▶ EXERCISE DIRECTIONS
Below are several entries. Transcribe exactly those lines that fall from the one with "def decodeMajor1D (k" through the one with "else if lo = 0x2#13 then some (.rvld k d a)", end lines included.

▶ STORED DATA
/-- Major 0x1B (R40): LMADD, LMXCHG, LMCAS, LMMIN, LMMAX, LMAND, LMOR. -/
def decodeMajor1B (k : Bool) (d a : BitVec 6) (lo : BitVec 13) : Option Instr :=
  if lo.extractLsb' 0 7 = 0x0#7 then some (.lmadd k d a (lo.extractLsb' 7 6))
  else if lo.extractLsb' 0 7 = 0x1#7 then some (.lmxchg k d a (lo.extractLsb' 7 6))
  else if lo.extractLsb' 0 7 = 0x2#7 then some (.lmcas k d a (lo.extractLsb' 7 6))
  else if lo.extractLsb' 0 7 = 0x3#7 then some (.lmmin k d a (lo.extractLsb' 7 6))
  else if lo.extractLsb' 0 7 = 0x4#7 then some (.lmmax k d a (lo.extractLsb' 7 6))
  else if lo.extractLsb' 0 7 = 0x5#7 then some (.lmand k d a (lo.extractLsb' 7 6))
  else if lo.extractLsb' 0 7 = 0x6#7 then some (.lmor k d a (lo.extractLsb' 7 6))
  else none

/-- Major 0x1C (R40): FLREL, FLACQ. -/
def decodeMajor1C (k : Bool) (d a : BitVec 6) (lo : BitVec 13) : Option Instr :=
  if lo = 0x0#13 then some (.flrel k d a)
  else if lo = 0x1#13 then some (.flacq k d a)
  else none

/-- Major 0x1D (R40): RLD, RST, RVLD, RVST, RQPUT. -/
def decodeMajor1D (k : Bool) (d a : BitVec 6) (lo : BitVec 13) : Option Instr :=
  if lo = 0x0#13 then some (.rld k d a)
  else if lo = 0x1#13 then some (.rst k d a)
  else if lo = 0x2#13 then some (.rvld k d a)
  else if lo = 0x3#13 then some (.rvst k d a)
  else if lo = 0x4#13 ∧ d = 0x0#6 then some (.rqput k a)
  else none

/-- Major 0x1E (R40): ZLD, ZST. -/
noncomputable def decodeMajor1E (_k : Bool) (d a : BitVec 6) (lo : BitVec 13) : Option Instr :=
  if lo.extractLsb' 0 7 = 0x0#7 then some (.zld (d.extractLsb' 5 1) (d.extractLsb' 0 5) a (lo.extractLsb' 10 3) (lo.extractLsb' 7 3))
  else if lo.extractLsb' 0 7 = 0x1#7 ∧ d.extractLsb' 5 1 = 0x0#1 then some (.zst (d.extractLsb' 0 5) a (lo.extractLsb' 10 3) (lo.extractLsb' 7 3))
  else none

/-- Major 0x1F (R40): ZBIND, ZBIND_NONE, ZBINDW, ZGEN_Z, ZGEN_T, ZGEN_W. -/
noncomputable def decodeMajor1F (_k : Bool) (d a : BitVec 6) (lo : BitVec 13) : Option Instr :=
  if lo = 0x0#13 ∧ a = 0x20#6 then some (.zbindNone d)
  else if lo.extractLsb' 10 3 = 0x0#3 ∧ lo.extractLsb' 0 7 = 0x0#7 then some (.zbind d a (lo.extractLsb' 7 3))
  else if lo.extractLsb' 10 3 = 0x0#3 ∧ lo.extractLsb' 0 7 = 0x1#7 then some (.zbindw d a (lo.extractLsb' 7 3))
  else if lo = 0x2#13 then some (.zgenZ d a)
  else if lo = 0x82#13 then some (.zgenT d a)
  else if lo = 0x102#13 then some (.zgenW d a)
  else none

/-- Major 0x20 (R40): ZMUL, ZADDE, ZMAX, ZCVT, ZFILL, ZMOV, ZAMAX. -/
noncomputable def decodeMajor20 (_k : Bool) (d a : BitVec 6) (lo : BitVec 13) : Option Instr :=
  if lo.extractLsb' 0 6 = 0x0#6 ∧ d.extractLsb' 5 1 = 0x0#1 then some (.zmul (d.extractLsb' 0 5) a (lo.extractLsb' 7 6) (lo.extractLsb' 6 1))
  else if lo.extractLsb' 0 6 = 0x1#6 ∧ d.extractLsb' 5 1 = 0x0#1 then some (.zadde (d.extractLsb' 0 5) a (lo.extractLsb' 7 6) (lo.extractLsb' 6 1))
  else if lo.extractLsb' 0 6 = 0x2#6 ∧ d.extractLsb' 5 1 = 0x0#1 then some (.zmax (d.extractLsb' 0 5) a (lo.extractLsb' 7 6) (lo.extractLsb' 6 1))
  else if lo.extractLsb' 7 6 = 0x0#6 ∧ lo.extractLsb' 0 6 = 0x3#6 then some (.zcvt (d.extractLsb' 5 1) (d.extractLsb' 0 5) a (lo.extractLsb' 6 1))
  else if lo.extractLsb' 7 6 = 0x0#6 ∧ lo.extractLsb' 0 6 = 0x5#6 then some (.zfill (d.extractLsb' 5 1) (d.extractLsb' 0 5) a (lo.extractLsb' 6 1))
  else if lo.extractLsb' 7 6 = 0x0#6 ∧ lo.extractLsb' 0 6 = 0x6#6 ∧ d.extractLsb' 5 1 = 0x0#1 then some (.zmov (d.extractLsb' 0 5) a (lo.extractLsb' 6 1))
  else if lo.extractLsb' 0 7 = 0x4#7 then some (.zamax d a (lo.extractLsb' 10 3) (lo.extractLsb' 7 3))
  else none

/-- Major 0x22 (R40): VADD, VSUB, VMUL, VDIV, VMIN, VMAX, VABS, VNEG, VSQRT. -/
noncomputable def decodeMajor22 (k : Bool) (d a : BitVec 6) (lo : BitVec 13) : Option Instr :=
  if lo.extractLsb' 0 4 = 0x0#4 then some (.vadd k d a (lo.extractLsb' 7 6) (lo.extractLsb' 4 3))
  else if lo.extractLsb' 0 4 = 0x1#4 then some (.vsub k d a (lo.extractLsb' 7 6) (lo.extractLsb' 4 3))
  else if lo.extractLsb' 0 4 = 0x2#4 then some (.vmul k d a (lo.extractLsb' 7 6) (lo.extractLsb' 4 3))
  else if lo.extractLsb' 0 4 = 0x3#4 then some (.vdiv k d a (lo.extractLsb' 7 6) (lo.extractLsb' 4 3))
  else if lo.extractLsb' 0 7 = 0x4#7 then some (.vmin k d a (lo.extractLsb' 7 6))
  else if lo.extractLsb' 0 7 = 0x5#7 then some (.vmax k d a (lo.extractLsb' 7 6))
  else if lo = 0x6#13 then some (.vabs k d a)
  else if lo = 0x7#13 then some (.vneg k d a)
  else if lo.extractLsb' 7 6 = 0x0#6 ∧ lo.extractLsb' 0 4 = 0x8#4 then some (.vsqrt k d a (lo.extractLsb' 4 3))
  else none

/-- Major 0x23 (R40): VFMA, VFMS, VFNMA. -/
noncomputable def decodeMajor23 (k : Bool) (d a : BitVec 6) (lo : BitVec 13) : Option Instr :=
  if lo.extractLsb' 0 4 = 0x0#4 then some (.vfma k d a (lo.extractLsb' 7 6) (lo.extractLsb' 4 3))
  else if lo.extractLsb' 0 4 = 0x1#4 then some (.vfms k d a (lo.extractLsb' 7 6) (lo.extractLsb' 4 3))
  else if lo.extractLsb' 0 4 = 0x2#4 then some (.vfnma k d a (lo.extractLsb' 7 6) (lo.extractLsb' 4 3))
  else none

/-- Major 0x24 (R40): VIADD, VISUB, VIMUL, VIAND, VIOR, VIXOR, VISHL, VISHR, VISAR, VIMIN, VIMAX, VIMINU, VIMAXU. -/
noncomputable def decodeMajor24 (k : Bool) (d a : BitVec 6) (lo : BitVec 13) : Option Instr :=
  if lo.extractLsb' 0 7 = 0x0#7 then some (.viadd k d a (lo.extractLsb' 7 6))
  else if lo.extractLsb' 0 7 = 0x1#7 then some (.visub k d a (lo.extractLsb' 7 6))
  else if lo.extractLsb' 0 7 = 0x2#7 then some (.vimul k d a (lo.extractLsb' 7 6))
  else if lo.extractLsb' 0 7 = 0x3#7 then some (.viand k d a (lo.extractLsb' 7 6))
  else if lo.extractLsb' 0 7 = 0x4#7 then some (.vior k d a (lo.extractLsb' 7 6))
  else if lo.extractLsb' 0 7 = 0x5#7 then some (.vixor k d a (lo.extractLsb' 7 6))
  else if lo.extractLsb' 0 7 = 0x6#7 then some (.vishl k d a (lo.extractLsb' 7 6))
  else if lo.extractLsb' 0 7 = 0x7#7 then some (.vishr k d a (lo.extractLsb' 7 6))
  else if lo.extractLsb' 0 7 = 0x8#7 then some (.visar k d a (lo.extractLsb' 7 6))
  else if lo.extractLsb' 0 7 = 0x9#7 then some (.vimin k d a (lo.extractLsb' 7 6))
  else if lo.extractLsb' 0 7 = 0xA#7 then some (.vimax k d a (lo.extractLsb' 7 6))
  else if lo.extractLsb' 0 7 = 0xB#7 then some (.viminu k d a (lo.extractLsb' 7 6))
  else if lo.extractLsb' 0 7 = 0xC#7 then some (.vimaxu k d a (lo.extractLsb' 7 6))
  else none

▶ REPLY
def decodeMajor1D (k : Bool) (d a : BitVec 6) (lo : BitVec 13) : Option Instr :=
  if lo = 0x0#13 then some (.rld k d a)
  else if lo = 0x1#13 then some (.rst k d a)
  else if lo = 0x2#13 then some (.rvld k d a)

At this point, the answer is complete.